Gravitational Waves from Dark Boson Star binary mergers

TL;DR

This paper explores the gravitational wave signals from mergers of Dark Boson Stars, a novel type of dark matter compact object, highlighting their unique signatures compared to known astrophysical sources.

Contribution

It introduces the first numerical analysis of Dark Boson Star mergers and compares their gravitational wave signatures with existing models and approximations.

Findings

Dark Boson Stars produce distinguishable gravitational wave signatures.

Their merger dynamics differ from black holes, neutron stars, and traditional boson stars.
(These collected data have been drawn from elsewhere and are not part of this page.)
/-- A commit with CHECK_BASE that client `c` has made ends this Deck's quarantine where the client is the cascade's, which stands for a
client on Deck 0's side (R520). -/
def State.quarCommit (s : State) (c flags : Nat) : State :=
  if c == 7 && bitOf flags 1 && s.flag CascStatus.quarantine then (s.quarSet s.ownDeck false).quarTell s.ownDeck false 2 else s

/-! ### Units: acknowledgement, order and credit -/

/-- Is sequence number `n` acknowledged by `a`, counting modulo 65,536? -/
def seqAcked (a n : Nat) : Bool := decide ((a + 65536 - n) % 65536 < 32768)

/-- Acknowledged units leave the replay buffer (R504); a record of this Deck's leaves its queue (R466). -/
def State.pierAck (s : State) (p : Nat) (a : PierAcks) : State :=
  let v := s.pierPort (20 + p)
  let hi := fun (c : Nat) => if c == pcReq then a.req.toNat else if c == pcCpl then a.cpl.toNat else a.evt.toNat
  let done := fun (u : Nat × Nat × Nat × Nat × List Byte) => seqAcked (hi u.1) u.2.1
  let gone := v.replay.filter done
  let keep := v.replay.filter (fun u => !done u)
  let s := s.setPierPort (20 + p) { v with replay := keep, resendAt := if keep.isEmpty then none else v.resendAt }
  let s := gone.foldl (fun (s : State) u =>
    let q := leAt u.2.2.2.2 0 1
    if u.1 == pcEvt && u.2.2.2.1 % 4 == s.ownDeck && s.getF (EvqStatus.claimer q) == 5 && s.evqFill q > 0
    then s.evqMoveRd q (s.evqRd q + 1) else s) s
  s.evtSendAll.pierFlush (20 + p)

/-- Does a link turn away what it protects: it has no usable receive association (R424), as while the Hatbox is LOCKED (R446)? -/
def State.pierShut (s : State) (p typ : Nat) : Bool :=
  let a := s.assoc (20 + p) 4
  s.unitSecure (20 + p) typ && !(a.installed && a.enabled && (s.assocKey (20 + p) a usMacRx).isSome)

/-- A valid unit with body of `len` bytes arrives, in or out of its order: the port's receive counters, and MACsec's (R153, R426, R515);
one that finds no association is counted in RX_NO_SA, and the first valid one on a new association sets RX_SA_FIRST. -/
def State.pierRx (s : State) (p typ len : Nat) : State :=
  let s := (s.inc (oChan (20 + p)) cEth 1).addCtr (oChan (20 + p)) cEth 0 (max 64 (26 + len))
  if s.pierShut p typ then s.incMac (20 + p) 10
  else if !s.unitSecure (20 + p) typ then s
  else
    let a := s.assoc (20 + p) 4
    let s := s.setAssoc (20 + p) 4 { a with
      nextPn := a.nextPn + 1, lowestPn := a.nextPn + 1, seen := true, frames := a.frames + 1, octets := a.octets + len }
    let s := if a.seen then s else s.macEvent (20 + p) 2 4
    (s.incMac (20 + p) 4).incMac (20 + p) 15 len

/-- A DATA unit whose frame the port turns away: 1 a wrong FCS, 2 a malformed unit header (R500); on a protected link 3 no SecTAG, 4 a
wrong ICV, 5 an old packet number (R424). -/
def State.unitBad (s : State) (p bad : Nat) : State :=
  if bad = 1 then s.inc (oChan (20 + p)) cEth 8
  else if bad = 2 || !s.pierSecure p then s.incCasc p 0
  else if bad = 3 then s.incMac (20 + p) 11
  else if bad = 4 then (s.incMac (20 + p) 9).macEvent (20 + p) 3 4
  else s.incMac (20 + p) 7

/-- A replayed unit is taken in LSEQ order; `none` for a duplicate or a gap (R504). -/
def State.pierTake (s : State) (p cls lseq : Nat) : Option State :=
  let v := s.pierPort (20 + p)
  let want := tabGet ctrDefault v.rxSeq cls
  if v.step < 5 || lseq != want || s.pierShut p utReq then none
  else some (s.setPierPort (20 + p) { v with rxSeq := tabSet ctrDefault v.rxSeq cls ((want + 1) % 65536) })

/-- A management unit for another Deck goes on over the path towards it (R507, R508). -/
def State.transit (s : State) (cls typ src dst : Nat) (body : List Byte) : State :=
  s.pierSend (s.deckInfo dst).port cls typ (deckPair src dst) body

/-! ### Bring-up commands (R502, R511, R515) -/

/-- PIER_SIGNAL_DETECT (R502 step 1). -/
def execPierSignalDetect (p : Fin 2) (s : State) : Host.Outcome State Fault Refusal :=
  let v := s.pierPort (20 + p)
  .next (if s.fwRunning && s.chanEnabled (20 + p) && v.step == 0 then s.setPierPort (20 + p) { v with step := 1 } else s)

/-- The HELLO exchange begins on a port whose state is `v` (R502): HELLO goes out, and again 100 µs later. -/
def State.helloBegin (s : State) (p : Nat) (v : PierPort) : State :=
  (s.setPierPort (20 + p) { v with nextAt := s.after (usC 100) }).sendHello p

/-- PIER_BLOCK_LOCK (R502 step 2): HELLO is sent, with a fresh nonce. -/
def execPierBlockLock (p : Fin 2) (s : State) : Host.Outcome State Fault Refusal :=
  let (x, t) := s.draw
  .next (if (s.pierPort (20 + p)).step != 1 then s
    else t.helloBegin p { t.pierPort (20 + p) with step := 2, ownNonce := x % 2 ^ 128 })

/-- What a HELLO says of its Deck (R511). -/
def State.helloLearn (s : State) (h : Hello) : State :=
  s.setDeckInfo h.rank.val { s.deckInfo h.rank.val with
    known := true, uid := h.uid.toNat, variant := b2n h.variant, epoch := h.epoch.toNat, commitId := h.commitId.toNat,
    hello := helloOf h }

/-- On the master, the ledger entry of a member that is reachable and not in quarantine. -/
def State.helloBook (s : State) (h : Hello) : State :=
  let d := h.rank.val
  if s.ownDeck == 0 && bitOf (s.getF CascStatus.reachable) d && !(s.deckInfo d).quarantine && d != 0 then
    { s with pier := { s.pier with ledger := tabInsert s.pier.ledger d (h.epoch.toNat, h.commitId.toNat) } }
  else s

/-- A Deck passes HELLO contents on towards Deck 0 (R510), and away from it as well, so that every member knows who is reachable (log
entry 24), with the link that they speak of. -/
def State.helloRelay (s : State) (h : Hello) (k via port skip : Nat) : State :=
  s.helloPass skip (fun _ => helloOf h ++ leBytes 1 k ++ leBytes 1 via ++ leBytes 1 port)

/-- Does a HELLO name a rank that is taken: this Deck's, or a reachable one's with another unique ID (R502)? -/
def State.helloClash (s : State) (h : Hello) : Bool :=
  let d := h.rank.val
  let known := s.deckInfo d
  (d == s.ownDeck && h.uid != Config.uniqueId) ||
    (known.known && known.uid != h.uid.toNat && bitOf (s.getF CascStatus.reachable) d)

/-- Step 3 of R502 on a peer's HELLO: it is answered, and credits follow or the key confirmation; without a usable key the link stays at
step 4 (R515). -/
def State.helloTake (s : State) (p : Nat) (h : Hello) : State :=
  let s := s.setPierPort (20 + p) { s.pierPort (20 + p) with
    step := 3, rank := h.rank.val, uid := h.uid.toNat, nonce := h.nonce.toNat, peerMac := h.mac.toNat,
    peerHello := (helloOf h), holdEnd := none, retryAt := none }
  let s := s.sendHello p
  if !s.pierSecure p then s.pierCredits p
  else
    match s.pierKey with
    | none => s.pierHold p true
    | some key => s.pierSend (20 + p) pcCtrl utKeyConfirm (deckPair s.ownDeck h.rank.val) (beBytes 16 (s.keyConfirm p key))

/-- A protected link whose HELLO exchange is over is taken through bring-up again, with a fresh nonce: its peer is not lost, and what its
replay buffers hold and what waits stays (R515). -/
def State.rekeyBegin (s : State) (p step : Nat) : State :=
  let (x, s) := s.draw
  s.setPierPort (20 + p) { s.pierPort (20 + p) with step := step, rekeying := true, ownNonce := x % 2 ^ 128, holdEnd := none }

/-- The peer's own HELLO. During bring-up it is step 3, unless step 4 has failed; later it is noted, but for one with a new nonce on a
protected link, which begins bring-up again (R515). -/
def State.helloPeer (s : State) (p : Nat) (h : Hello) : State :=
  let v := s.pierPort (20 + p)
  let again := s.pierSecure p && v.nonce != h.nonce.toNat
  if v.step < 3 && !v.keyHeld then s.helloTake p h
  else if 5 ≤ v.step && again then (s.rekeyBegin p 2).helloTake p h
  else if 3 ≤ v.step && again then s.helloTake p h
  else s.setPierPort (20 + p) { v with peerHello := helloOf h }

/-- HELLO (R502 step 3, R510, R511) on PORT[20 + `p`]. -/
def execHello (p : Fin 2) (h : Hello) (s : State) : Host.Outcome State Fault Refusal :=
  .next (if (s.pierPort (20 + p)).step < 2 then s
    else
      let s := s.pierRx p utHello (helloOf h).length
      if h.kind.val == 2 then (s.linkFailed (h.via.val, 20 + h.port.val)).helloRelay h 2 h.via.val h.port.val p
      else if h.kind.val == 1 then
        let s := (s.helloLearn h).helloBook h
        ((s.setLink (h.via.val, 20 + h.port.val, h.rank.val) true).relink (20 + p)).helloRelay h 1 h.via.val h.port.val p
      else if h.kind.val ≥ 3 then s.quarHeard p h
      else if s.helloClash h then
        (if (s.pierPort (20 + p)).retryAt.isSome then s else (s.pierHold p false).cascEvent 7 (20 + p))
      else if (s.pierPort (20 + p)).step == 6 then (((s.helloLearn h).helloBook h).helloRelay h 1 s.ownDeck p p).helloPeer p h
      else ((s.helloLearn h).helloBook h).helloPeer p h)

/-- KEY_CONFIRM (R515, R502 step 4). -/
def execKeyConfirm (p : Fin 2) (mac : BitVec 128) (s : State) : Host.Outcome State Fault Refusal :=
  let v := s.pierPort (20 + p)
  .next (if v.step != 3 || !s.pierSecure p then s
    else
      let s := s.pierRx p utKeyConfirm 16
      match s.pierKey with
      | none => s.pierHold p true
      | some key =>
        if s.keyConfirm p key == mac.toNat then
          let s := s.pierSas p key
          s.pierCredits p
        else (s.pierHold p true).cascEvent 8 (20 + p))

/-- A KEEPALIVE goes out (R503, R357) with acknowledgements and, on a port not in standby, the clocks; one that the peer owes is
counted. -/
def State.sendKeepalive (s : State) (p : Nat) (v : PierPort) : State :=
  let s := if strandDiff s.strand v.lastKa ≥ usC 100 then s.incCasc p 3 else s
  let stand := s.flag (if p = 0 then CascStatus.p20Standby else CascStatus.p21Standby)
  let time := if stand then [] else (List.range 3).flatMap (fun k => leBytes 14 (s.clockNow k) ++ leBytes 8 (s.clockInc k))
  let s := s.pierSend (20 + p) pcCtrl utKeepalive (deckPair s.ownDeck v.rank) (s.ackBytes p ++ time)
  s.evtSendAll

/-- Has the transmit association of a protected link reached PN_THRESHOLD (R515)? -/
def State.rekeyDue (s : State) (p : Nat) : Bool :=
  s.pierSecure p && (s.pierPort (20 + p)).step == 6 && (s.assoc (20 + p) (s.getF (MacsecStatus.txAn (20 + p)))).warned

/-- PIER_HELLO_INTERVAL (R502): every 100 µs HELLO until one is answered, KEEPALIVE from step 5 on. A link whose packet numbers have
reached PN_THRESHOLD begins bring-up again (R515). -/
def execPierHelloInterval (p : Fin 2) (s : State) : Host.Outcome State Fault Refusal :=
  let v := s.pierPort (20 + p)
  .next (if v.step < 2 then s
    else
      let s := s.timeTo v.nextAt
      let s := s.setPierPort (20 + p) { v with nextAt := s.after (usC 100) }
      if s.rekeyDue p then (s.rekeyBegin p 2).sendHello p
      else if v.step < 5 then s.sendHello p else s.sendKeepalive p v)

/-- KEEPALIVE (R357, R503, R504). -/
def execKeepalive (p : Fin 2) (a : PierAcks) (time : List ClockTime) (s : State) : Host.Outcome State Fault Refusal :=
  let v := s.pierPort (20 + p)
  .next (if v.step < 5 then s
    else if s.pierShut p utKeepalive then s.pierRx p utKeepalive 6
    else
      let s := s.pierRx p utKeepalive 6
      let s := s.setPierPort (20 + p) { s.pierPort (20 + p) with lastKa := s.strand }
      let s := s.pierAck p a
      if v.step == 6 && s.timePort p && !time.isEmpty then s.pierTime p time else s)

/-- Credit in use after some of it has come back. -/
def creditTaken (used : Tab Nat) (back : List (Fin 11 × BitVec 16)) : Tab Nat :=
  back.foldl (fun (t : Tab Nat) (cn : Fin 11 × BitVec 16) =>
    tabSet ctrDefault t cn.1.val (tabGet ctrDefault t cn.1.val - cn.2.toNat)) used

/-- CREDIT (R505): credit returned by class, and acknowledgements. -/
def execCredit (p : Fin 2) (back : List (Fin 11 × BitVec 16)) (a : PierAcks) (s : State) : Host.Outcome State Fault Refusal :=
  let v := s.pierPort (20 + p)
  .next (if v.step < 5 then s
    else if s.pierShut p utCredit then s.pierRx p utCredit (9 * back.length)
    else
      let s := s.pierRx p utCredit (9 * back.length)
      (s.setPierPort (20 + p) { s.pierPort (20 + p) with used := creditTaken v.used back }).pierAck p a)

/-- The new peer on PORT[20 + `p`] hears of the links that this Deck knows, and the other neighbour of the new peer (R510). -/
def State.linksTell (s : State) (p rank : Nat) : State :=
  let own := s.ownDeck
  let body := fun (d via port : Nat) => (s.deckInfo d).hello ++ leBytes 1 1 ++ leBytes 1 via ++ leBytes 1 (port - 20)
  let s' := s.helloPass p (fun _ => body rank own (20 + p))
  if s.flag (if p = 0 then CascStatus.p20Standby else CascStatus.p21Standby) then s'
  else
    (s.pier.links.filter (fun l => l.2.2 != own && !(l.1 == own && l.2.1 == 20 + p))).foldl (fun (t : State) l =>
      t.pierSend (20 + p) pcCtrl utHello (deckPair own rank) (body l.2.2 l.1 l.2.1)) s'

/-- The link is up: PEER_UP, its event, and what it joins (R510, R520). -/
def State.peerUp (s : State) (p rank : Nat) : State :=
  let s := s.portUp (20 + p)
  let s := s.setF (if p = 0 then CascStatus.p20Up else CascStatus.p21Up) 1
  let s := s.cascEvent 2 (20 + p)
  ((s.setLink (s.ownDeck, 20 + p, rank) true).relink (20 + p)).linksTell p rank

/-- PIER_LINK_HOLD_END (R502 step 6, R520): the link is up, PEER_UP is raised, and what it joins is joined. -/
def execPierLinkHoldEnd (p : Fin 2) (s : State) : Host.Outcome State Fault Refusal :=
  let v := s.pierPort (20 + p)
  .next (match v.holdEnd with
    | none => s
    | some d =>
      let s := s.timeTo d
      (s.setPierPort (20 + p) { v with step := 6, rekeying := false, holdEnd := none }).peerUp p v.rank)

/-- BRINGUP_RETRY (R502): after a failure the HELLO exchange begins anew. -/
def execBringupRetry (p : Fin 2) (s : State) : Host.Outcome State Fault Refusal :=
  let v := s.pierPort (20 + p)
  .next (match v.retryAt with
    | none => s
    | some d =>
      let (x, s) := (s.timeTo d).draw
      s.helloBegin p { v with step := 2, keyHeld := false, retryAt := none, ownNonce := x % 2 ^ 128 })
Results suggest potential for gravitational wave detection of dark matter objects.

Abstract

Gravitational wave astronomy might allow us to detect the coalescence of low-brightness astrophysical compact objects which are extremely difficult to be observed with current electromagnetic telescopes. Besides classical sources like black holes and neutron stars, other candidates include Exotic Compact Objects (ECOs), which could exist in theory but have never yet been observed in Nature. Among different possibilities, here we consider Dark Stars, astrophysical compact objects made of dark matter such that only interact with other stars through gravity. We study numerically the dynamics and the gravitational waves produced during the binary coalescence of Dark Stars composed by bosonic fields. These results are compared both with Post-Newtonian approximations and with previous simulations of binary boson stars, which interact both through gravity and matter. Our analysis indicates that Dark Boson Stars belong to a new kind of compact objects, representing stars made with different species, whose merger produces a gravitational signature clearly distinguishable from other astrophysical objects like black holes, neutron stars and even boson stars.